In addition to these main medical facilities, specialized hospitals were established for lightly wounded, recovering, or convalescent patients. Each German division had an Ersatzkompanie, which functioned as a replacement depot and rehabilitation unit for lightly wounded soldiers who had undergone primary surgery at the Hauptverbandplatz. These soldiers participated in light exercise under medical supervision and were typically returned to duty within a week. The Ersatzkompanie also housed 50 to 100 lightly wounded soldiers, alongside replacements from Germany who stayed only briefly before being sent into combat. The officers and medical staff of the Ersatzkompanie were often personnel with limited service capability due to previous wounds or illnesses. In rear areas and general hospital centers, hospitals for lightly sick and wounded soldiers were established by transport units (Krankentransportabteilungen). These facilities received patients from Feldlazaretten in Army areas or from Kriegslazaretten in Army Group zones. Most patients remained in these hospitals for two to three weeks before either returning to duty or being transferred elsewhere for further treatment.

==Personnel==

===Ranks===

====Commissioned officers====
| ' | | | | | | | | | | | |
| Generalfeldmarschall | Generaloberst | General der Waffengattung | Generalleutnant | Generalmajor | Oberst | Oberstleutnant | Major | Hauptmann | Oberleutnant | Leutnant | |

====Enlisted personnel====
| Rank group | Senior NCOs | Junior NCOs | Enlisted |
| ' | | | | | | | | | | No insignia |
| Stabsfeldwebel | Oberfeldwebel | Feldwebel | Unterfeldwebel | Unteroffizier | Stabsgefreiter | Obergefreiter | Gefreiter | Obersoldat | Soldat |

=== Pay ===
Every active-duty member of the German Army during wartime (excluding prisoners of war) received tax-exempt war service pay (Wehrsold), which was provided in advance by the unit's paymaster. Payments were made monthly or at intervals of no less than 10 days. Soldiers with dependents also received family support payments, which were distributed directly to their dependents through civilian authorities, even if the soldier was held as a prisoner of war. Additionally, all servicemen (including prisoners of war) were compensated with the equivalent of their standard peacetime salary (Friedensbesoldung). This consisted of base pay (Grundgehalt), a housing allowance (Wohnungszuschlag), and a child allowance (Kinderzuschlag), minus a wartime deduction (Ausgleichsbetrag). For ranks of major and above, this deduction fully offset the war service pay, while for lower ranks, it partially offset it based on a sliding scale. This overall payment was referred to as Wehrmachtbesoldung (Armed Forces regular pay). However, servicemen receiving this compensation were not eligible for civilian family support.

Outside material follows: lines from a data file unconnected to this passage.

/-- The Ferry links and landings. -/
structure Ferry where
  links : Tab Link := []
  landings : Tab Landing := []
  /-- berths with message state, key link × 128 + berth -/
  berths : Tab Berth := []
  /-- accepted attaches and detaches, oldest first. R330 -/
  changes : List AttachChange := []
  /-- frames waiting on peer links: link, type, bytes, payload. R372 -/
  peerQ : List (Nat × Nat × Nat × Blob) := []
  /-- module time of the Gangway frame boundary of the last commit of grant content, ns. R338 -/
  commitTime : Nat := 0
  /-- effective profile at entry to the hold. R339 -/
  holdProfile : Nat := 3
  deriving DecidableEq, Repr

/-! ## Cell monitoring -/

/-- The configuration of a port that one sweep uses from SAMPLE to close (R440). -/
structure PortCfg where
  /-- cells N and temperature inputs T -/
  n : Nat := 16
  t : Nat := 8
  /-- mode and averaging window, µs -/
  mode : Nat := 0
  window : Nat := 0
  /-- storage channel and first cell -/
  chan : Nat := 255
  first : Nat := 0
  /-- δ and the sum tolerance per cell, mV -/
  delta : Nat := 50
  tol : Nat := 3
  deriving DecidableEq, Repr

/-- A cell monitoring port (R419 to R442). -/
structure Port where
  /-- 0 UNPOPULATED, 1 STARTING, 2 RUNNING, 3 MISMATCH, 4 FAILED. R442 -/
  st : Nat := 0
  /-- sequence of the next command, 8 bits. R423 -/
  seq : Nat := 0
  /-- command waiting for an answer: type and sequence. R426 -/
  waiting : Option (Nat × Nat) := none
  /-- a good HELLO_ACK has been received since STARTING. R430 -/
  greeted : Bool := false
  /-- CONFIGURE is due before the next SAMPLE. R430 -/
  configure : Bool := false
  /-- sequence and tap of the SAMPLE of this sweep; none when no SAMPLE was sent. R428 -/
  sample : Option (Nat × Nat) := none
  /-- READ attempts in this sweep. R428 -/
  reads : Nat := 0
  /-- DATA accepted for this sweep: its payload. R428 -/
  data : Option Blob := none
  /-- configuration under which SAMPLE was sent, which the close uses. R440 -/
  cfg : PortCfg := {}
  /-- sweeps in STARTING without a good HELLO_ACK; consecutive STALE sweeps. R430, R432 -/
  silent : Nat := 0
  staleRun : Nat := 0
  /-- cause of the last failure to deliver, 1 to 4. R441 -/
  cause : Nat := 1
  /-- board status, one-way delay, firmware version. R442 -/
  status : Nat := 0
  delay : Nat := 0
  firmware : Nat := 0
  /-- type, N and T that the board gave in its last HELLO_ACK. R441 -/
  boardType : Nat := 0
  boardN : Nat := 0
  boardT : Nat := 0
  /-- DUAL_MASTER in the last status received, and as the last close published it. R440, R442 -/
  dual : Bool := false
  dualShown : Bool := false
  /-- published data of the last delivery. R429 -/
  values : List Int := []
  raw : List Int := []
  flags : List Nat := []
  block : Nat := 0
  temps : List Int := []
  sweep : Nat := 0
  /-- confirmed open and suspect taps, bit k. R442 -/
  openTaps : Nat := 0
  suspects : Nat := 0
  blockSense : Bool := false
  unusable : Bool := false
  /-- med of the last delivering sweep without a test load. R436 -/
  med : Option Rat := none
  /-- the last test was void: no load is applied until a sweep without one has delivered. R436 -/
  voided : Bool := false
  /-- sweep number plus one at which tap k was last tested. R435 -/
  tested : Tab Nat := []
  /-- sweep number plus one at which tap k, then SUSPECT, last tested intact. R436 -/
  spared : Tab Nat := []
  /-- sweep number plus one at which tap k was last tested by the routine cycle. R435 -/
  nextRoutine : Nat := 0
  lastRoutine : Nat := 0
  /-- closes without a pattern that an open tap which has tested intact still needs. R436 -/
  clearing : Tab Nat := []
  /-- raw readings of the sweep that `med` belongs to. R436, R441 -/
  refRaw : List Int := []
  /-- SAMPLE of this sweep waits for an exchange of HELLO or CONFIGURE. R430 -/
  sampleDue : Bool := false
  /-- state before STARTING, for PORT_RUNNING. R432 -/
  prev : Nat := 0
  /-- module time, µs, of the last CONFIGURE sent. R430 -/
  configuredAt : Nat := 0
  deriving DecidableEq, Repr

/-- Cell monitoring. -/
structure Cells where
  ports : Tab Port := []
  /-- a sweep is between SAMPLE and close. R428 -/
  inSweep : Bool := false
  /-- number of the present sweep. R428 -/
  sweep : Nat := 0
  lastResult : Nat := 0
  /-- population and string tolerance under which the present sweep runs. R440 -/
  swept : Nat := 0
  stringTol : Nat := 5
  /-- string check per channel: sum, converter voltage, STRING_SUM, consecutive over, consecutive within. R439 -/
  sums : Tab Nat := []
  convs : Tab Nat := []
  stringSum : Nat := 0
  overRun : Tab Nat := []
  okRun : Tab Nat := []
  deriving DecidableEq, Repr

/-! ## Storage state estimation -/

/-- A storage channel (R443 to R468). -/
structure SeChan where
  /-- charge integrator, 64 bits, µC. R445 -/
  integ : Int := 0
  /-- change by the bitstream, µC, and its values at the last 64 snapshots, newest first. R446 -/
  bits : Int := 0
  bitHist : List Int := []
  /-- channel current, A. R446 -/
  current : Rat := 0
  /-- remaining charge Q, µC. R448 -/
  q : Int := 0
  /-- learned capacity C, 0.1 C; none until nominal is used. R460 -/
  cap : Option Nat := none
  /-- learned resistance r, µΩ per cell. R453 -/
  res : Option Rat := none
  full : Bool := false
  cutoff : Bool := false
  disagree : Bool := false
  countEst : Bool := false
  learnPend : Bool := false
  csLost : Bool := false
  unseen : Bool := false
  tempBlind : Bool := false
  reserve : Bool := false
  bridge : Bool := false
  /-- full anchor, and whether neither CS_LOST nor a takeover came since. R452 -/
  anchor : Option Int := none
  clean : Bool := false
  /-- a full anchor recorded since the previous cutoff. R452 -/
  anchored : Bool := false
  /-- module time, µs, since which the conditions of FULL hold without interruption. R450 -/
  fullSince : Option Nat := none
  /-- rest time, ms, and whether the rest has had its first complete close after 30 min. R455 -/
  rest : Nat := 0
  restDone : Bool := false
  /-- current of the last close, A, and mean cell value, mV. R453 -/
  closeCurrent : Option Rat := none
  closeMean : Option Rat := none
  /-- lowest and highest cell value, mV, and V_ch, V. R451, R456 -/
  vLow : Option Rat := none
  vHigh : Option Rat := none
  volts : Rat := 0
  /-- highest temperature with blind boards counted, highest and lowest valid temperature, 0.01 °C. R456, R458 -/
  hot : Option Int := none
  hotValid : Option Int := none
  cold : Option Int := none
  /-- sweeps without a value per cell. R458 -/
  noValue : Tab Nat := []
  /-- limits, W. R456 -/
  disLimit : Nat := 0
  chgLimit : Nat := 0
  contLimit : Nat := 0
  /-- estimated time, µs; present loss, µs; current held. R447 -/
  estTime : Nat := 0
  lossTime : Nat := 0
  held : Rat := 0
  /-- a reset of learned values sets Q at the next close. R460 -/
  resetQ : Bool := false
  /-- class in effect: that of the configuration at boot, takeover or the last close. R466 -/
  cls : Nat := 0
  deriving DecidableEq, Repr

/-- State estimation. -/
structure Se where
  chans : Tab SeChan := []
  /-- soc_bulk as a ratio, total limits and L, W. R459 -/
  socBulk : Rat := 0
  disTotal : Nat := 0
  contTotal : Nat := 0
  chgTotal : Nat := 0
  /-- a record write is pending; module time, µs, of the last write. R462 -/
  pending : Bool := false
  lastWrite : Option Nat := none
  seqUsed : Nat := 0
  deriving DecidableEq, Repr

/-! ## Module power controller -/

/-- A rail (R469, R477). -/
structure Rail where
  /-- 0 off, 1 ramping, 2 power-good, 3 retry pending, 4 latched. R503 -/
  st : Nat := 0
  mv : Nat := 0
  deciAmp : Nat := 0
  cause : Nat := 0
  retried : Bool := false
  /-- rotation of phases over the slots. R472 -/
  rotation : Nat := 0
  deriving DecidableEq, Repr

The regular pay was typically issued by local garrison administrations in Germany, often close to the soldier’s home. Payments were made two months in advance (reduced to one month in advance after January 1, 1945) and deposited into the soldier’s bank account or sent to their dependents, if applicable. These payments were subject to income tax deductions at the source, calculated on a sliding scale that took into account the soldier’s pay amount, the number of dependents, and their classification. In the German military, salaries were based on rank and length of service.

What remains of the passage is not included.